**Task requirements**
The lines from the one containing "addresses (R41). -/" through the end of the entries are what to output; reproduce them exactly and add nothing.

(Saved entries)
-- ==== Sys2Proof/Decode.lean ====
section
/-! DEFINITION. The decoder (spec/30_encoding.md): fields, the five immediates, the classification of every
32-bit word, the decoded record, and the encoder written from the same tables.

Two descriptions stand side by side. `decode` classifies by the `(opcode, funct3, funct7)` columns of R74 and names
why a word is rejected (R76). `decodeRecord` looks the word up among the `match`/`mask` rows of R74 and produces the
record of R68. The numeric opcode map is the spec's from general knowledge (log 10). -/

namespace Sys2Proof

/-! ### Fields (R60, R61) -/

/-- `opcode = iw[6:0]` (R60). -/
def opcode (iw : Word) : BitVec 7 := iw.extractLsb' 0 7

/-- `rd = iw[11:7]` (R61). -/
def rdField (iw : Word) : RegIdx := iw.extractLsb' 7 5

/-- `funct3 = iw[14:12]` (R60). -/
def funct3 (iw : Word) : BitVec 3 := iw.extractLsb' 12 3

/-- `rs1 = iw[19:15]` (R61). -/
def rs1Field (iw : Word) : RegIdx := iw.extractLsb' 15 5

/-- `rs2 = iw[24:20]` (R61); the shift amount of an immediate shift stands in the same bits (R62). -/
def rs2Field (iw : Word) : RegIdx := iw.extractLsb' 20 5

/-- `funct7 = iw[31:25]` (R60). -/
def funct7 (iw : Word) : BitVec 7 := iw.extractLsb' 25 7

/-! ### Immediates (R62 to R66) -/

/-- `imm_i = sext_12(iw[31:20])` (R62). -/
def immI (iw : Word) : Word := (iw.extractLsb' 20 12).signExtend 32

/-- `imm_s = sext_12({iw[31:25], iw[11:7]})` (R63). -/
def immS (iw : Word) : Word := (iw.extractLsb' 25 7 ++ iw.extractLsb' 7 5 : BitVec 12).signExtend 32

/-- `imm_b = sext_13({iw[31], iw[7], iw[30:25], iw[11:8], 0})` (R64). -/
def immB (iw : Word) : Word :=
  (iw.extractLsb' 31 1 ++ iw.extractLsb' 7 1 ++ iw.extractLsb' 25 6 ++ iw.extractLsb' 8 4 ++ 0#1 :
    BitVec 13).signExtend 32

/-- `imm_u = {iw[31:12], 0x000}` (R65). -/
def immU (iw : Word) : Word := iw.extractLsb' 12 20 ++ 0#12

/-- `imm_j = sext_21({iw[31], iw[19:12], iw[20], iw[30:21], 0})` (R66). -/
def immJ (iw : Word) : Word :=
  (iw.extractLsb' 31 1 ++ iw.extractLsb' 12 8 ++ iw.extractLsb' 20 1 ++ iw.extractLsb' 21 10 ++ 0#1 :
    BitVec 21).signExtend 32

/-! ### Classification (R73 to R76) -/

/-- Why a word is Invalid: the rows of R76. All have the one effect of R210; the names let a statement speak of a
part of the Invalid space (the last one is 93_implementation_defined U6, log 7). -/
inductive Reject where
  /-- `iw[6:0]` is none of the nine opcodes. -/
  | opcodeNotRecognised
  /-- Opcode `1100111` and funct3 not `000`. -/
  | jalrFunct3
  /-- Opcode `1100011` and funct3 `010` or `011`. -/
  | branchFunct3
  /-- Opcode `0000011` and funct3 `011`, `110` or `111`. -/
  | loadFunct3
  /-- Opcode `0100011` and funct3 `011` or above. -/
  | storeFunct3
  /-- Opcode `0010011`, a shift, and a funct7 with a bit set that no variant has (R75(a)). -/
  | shiftImmediateFunct7
  /-- Opcode `0110011` and a funct7 with a bit set that no variant has (R75(a)). -/
  | registerFunct7
  /-- `iw[30] = 1` and nothing else wrong, where there is no variant for it (R75(b)). -/
  | bit30WithoutVariant
  /-- Fewer than four bytes were given to `decodeBytes`; no word of the machine is short (R60). -/
  | truncated
  deriving DecidableEq, Repr

/-- Opcode `1100011` (R140 to R145). -/
def decodeBranch (iw : Word) : Except Reject Instr :=
  if funct3 iw = 0b000#3 then .ok (.beq (rs1Field iw) (rs2Field iw) (immB iw))
  else if funct3 iw = 0b001#3 then .ok (.bne (rs1Field iw) (rs2Field iw) (immB iw))
  else if funct3 iw = 0b100#3 then .ok (.blt (rs1Field iw) (rs2Field iw) (immB iw))
  else if funct3 iw = 0b101#3 then .ok (.bge (rs1Field iw) (rs2Field iw) (immB iw))
  else if funct3 iw = 0b110#3 then .ok (.bltu (rs1Field iw) (rs2Field iw) (immB iw))
  else if funct3 iw = 0b111#3 then .ok (.bgeu (rs1Field iw) (rs2Field iw) (immB iw))
  else .error .branchFunct3

/-- Opcode `0000011` (R150 to R154). -/
def decodeLoad (iw : Word) : Except Reject Instr :=
  if funct3 iw = 0b000#3 then .ok (.lb (rdField iw) (rs1Field iw) (immI iw))
  else if funct3 iw = 0b001#3 then .ok (.lh (rdField iw) (rs1Field iw) (immI iw))
  else if funct3 iw = 0b010#3 then .ok (.lw (rdField iw) (rs1Field iw) (immI iw))
  else if funct3 iw = 0b100#3 then .ok (.lbu (rdField iw) (rs1Field iw) (immI iw))
  else if funct3 iw = 0b101#3 then .ok (.lhu (rdField iw) (rs1Field iw) (immI iw))
  else .error .loadFunct3

/-- Opcode `0100011` (R160 to R162). -/
def decodeStore (iw : Word) : Except Reject Instr :=
  if funct3 iw = 0b000#3 then .ok (.sb (rs1Field iw) (rs2Field iw) (immS iw))
  else if funct3 iw = 0b001#3 then .ok (.sh (rs1Field iw) (rs2Field iw) (immS iw))
  else if funct3 iw = 0b010#3 then .ok (.sw (rs1Field iw) (rs2Field iw) (immS iw))
  else .error .storeFunct3

/-- Opcode `0010011` (R170 to R178). The six non-shift forms have no funct7 (R75(c)). -/
def decodeAluImmediate (iw : Word) : Except Reject Instr :=
  if funct3 iw = 0b000#3 then .ok (.addi (rdField iw) (rs1Field iw) (immI iw))
  else if funct3 iw = 0b010#3 then .ok (.slti (rdField iw) (rs1Field iw) (immI iw))
  else if funct3 iw = 0b011#3 then .ok (.sltiu (rdField iw) (rs1Field iw) (immI iw))
  else if funct3 iw = 0b100#3 then .ok (.xori (rdField iw) (rs1Field iw) (immI iw))
  else if funct3 iw = 0b110#3 then .ok (.ori (rdField iw) (rs1Field iw) (immI iw))
  else if funct3 iw = 0b111#3 then .ok (.andi (rdField iw) (rs1Field iw) (immI iw))
  else if funct3 iw = 0b001#3 then
    if funct7 iw = 0b0000000#7 then .ok (.slli (rdField iw) (rs1Field iw) (rs2Field iw))
    else if funct7 iw = 0b0100000#7 then .error .bit30WithoutVariant
    else .error .shiftImmediateFunct7
  else  -- funct3 `101`, the eighth and last value
    if funct7 iw = 0b0000000#7 then .ok (.srli (rdField iw) (rs1Field iw) (rs2Field iw))
    else if funct7 iw = 0b0100000#7 then .ok (.srai (rdField iw) (rs1Field iw) (rs2Field iw))
    else .error .shiftImmediateFunct7

/-- Opcode `0110011` (R190 to R199). -/
def decodeAluRegister (iw : Word) : Except Reject Instr :=
  if funct7 iw = 0b0000000#7 then
    if funct3 iw = 0b000#3 then .ok (.add (rdField iw) (rs1Field iw) (rs2Field iw))
    else if funct3 iw = 0b001#3 then .ok (.sll (rdField iw) (rs1Field iw) (rs2Field iw))
    else if funct3 iw = 0b010#3 then .ok (.slt (rdField iw) (rs1Field iw) (rs2Field iw))
    else if funct3 iw = 0b011#3 then .ok (.sltu (rdField iw) (rs1Field iw) (rs2Field iw))
    else if funct3 iw = 0b100#3 then .ok (.xor (rdField iw) (rs1Field iw) (rs2Field iw))
    else if funct3 iw = 0b101#3 then .ok (.srl (rdField iw) (rs1Field iw) (rs2Field iw))
    else if funct3 iw = 0b110#3 then .ok (.or (rdField iw) (rs1Field iw) (rs2Field iw))
    else .ok (.and (rdField iw) (rs1Field iw) (rs2Field iw))  -- funct3 `111`, the eighth and last value
  else if funct7 iw = 0b0100000#7 then
    if funct3 iw = 0b000#3 then .ok (.sub (rdField iw) (rs1Field iw) (rs2Field iw))
    else if funct3 iw = 0b101#3 then .ok (.sra (rdField iw) (rs1Field iw) (rs2Field iw))
    else .error .bit30WithoutVariant
  else .error .registerFunct7

/-- The instruction a word is, or why it is Invalid (R73, R74): total, and each word has one meaning. -/
def decode (iw : Word) : Except Reject Instr :=
  if opcode iw = 0b0110111#7 then .ok (.lui (rdField iw) (immU iw))
  else if opcode iw = 0b0010111#7 then .ok (.auipc (rdField iw) (immU iw))
  else if opcode iw = 0b1101111#7 then .ok (.jal (rdField iw) (immJ iw))
  else if opcode iw = 0b1100111#7 then
    if funct3 iw = 0b000#3 then .ok (.jalr (rdField iw) (rs1Field iw) (immI iw)) else .error .jalrFunct3
  else if opcode iw = 0b1100011#7 then decodeBranch iw
  else if opcode iw = 0b0000011#7 then decodeLoad iw
  else if opcode iw = 0b0100011#7 then decodeStore iw
  else if opcode iw = 0b0010011#7 then decodeAluImmediate iw
  else if opcode iw = 0b0110011#7 then decodeAluRegister iw
  else .error .opcodeNotRecognised

/-- The word is one of the 37 recognised encodings (R74), that is, not Invalid (R73). -/
def recognised (iw : Word) : Bool := (decode iw).isOk

/-! ### Bytes (R41) -/

/-- The word whose lane `i` is byte `bᵢ`: little-endian (R41, log 11). -/
def wordOfLanes (b0 b1 b2 b3 : Byte) : Word := b3 ++ b2 ++ b1 ++ b0

/-- Lane `i` of a word, `w[8i+7 : 8i]` (R41). -/
def lane (w : Word) (i : Nat) : Byte := w.extractLsb' (8 * i) 8

/-- The four bytes of a word in the order of their addresses (R41). -/
def wordBytes (w : Word) : List Byte := [lane w 0, lane w 1, lane w 2, lane w 3]

/-- The instruction at the front of a byte sequence, and the bytes after it: one 32-bit word (R60). -/
def decodeBytes : List Byte → Except Reject (Instr × List Byte)
  | b0 :: b1 :: b2 :: b3 :: rest => (decode (wordOfLanes b0 b1 b2 b3)).map (·, rest)
  | _ => .error .truncated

**Solved exercise**
/-- The four bytes of a word in the order of their addresses (R41). -/
def wordBytes (w : Word) : List Byte := [lane w 0, lane w 1, lane w 2, lane w 3]

/-- The instruction at the front of a byte sequence, and the bytes after it: one 32-bit word (R60). -/
def decodeBytes : List Byte → Except Reject (Instr × List Byte)
  | b0 :: b1 :: b2 :: b3 :: rest => (decode (wordOfLanes b0 b1 b2 b3)).map (·, rest)
  | _ => .error .truncated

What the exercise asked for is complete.